Problem description: Only the lines that contain the string "checked" belong in the answer; pull them from the records.

(Stored data entries)
• • • • • • •

-- ==== Sys2Proof/Machine/Display.lean ====
section
/-! DEFINITION. The display instructions (spec/44_display.md). -/

namespace Sys2Proof.Machine

open Sys2Proof

/-- CLS (R130). -/
def execCls (s : State) : Result := .next (s.redrawWith Framebuffer.clear)

/-- The blit of R132 with its row range already checked, in either wrap mode: VF is the collision flag, and the origin is
taken from Vx and Vy as they were (R74). -/
def blit (m : Config.WrapMode) (x y : Reg) (n : Nibble) (s : State) : Result :=
  match setPixels m s.fb (spritePixels (s.reg x).toNat (s.reg y).toNat (spriteRows s n)) with
  | some (fb, erased) => .next ((s.setReg VF (flagByte erased)).redrawWith fb)
  | none => .refused .pixelOutsideFramebuffer

/-- DRW in either wrap mode (R132, R135): with no rows no memory is read and nothing is checked. -/
def drawSprite (m : Config.WrapMode) (x y : Reg) (n : Nibble) (s : State) : Result :=
  if n = 0 then blit m x y n s else guardRange (dataAddr s (n.toNat - 1)) s (blit m x y n s)

/-- DRW x,y,n (R132), in the wrap mode of the machine (R4). -/
def execDrw (x y : Reg) (n : Nibble) (s : State) : Result := drawSprite s.cfg.wrapMode x y n s

end Sys2Proof.Machine
end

• • • • • • •

Exercise answer:
/-- The blit of R132 with its row range already checked, in either wrap mode: VF is the collision flag, and the origin is
/-- DRW in either wrap mode (R132, R135): with no rows no memory is read and nothing is checked. -/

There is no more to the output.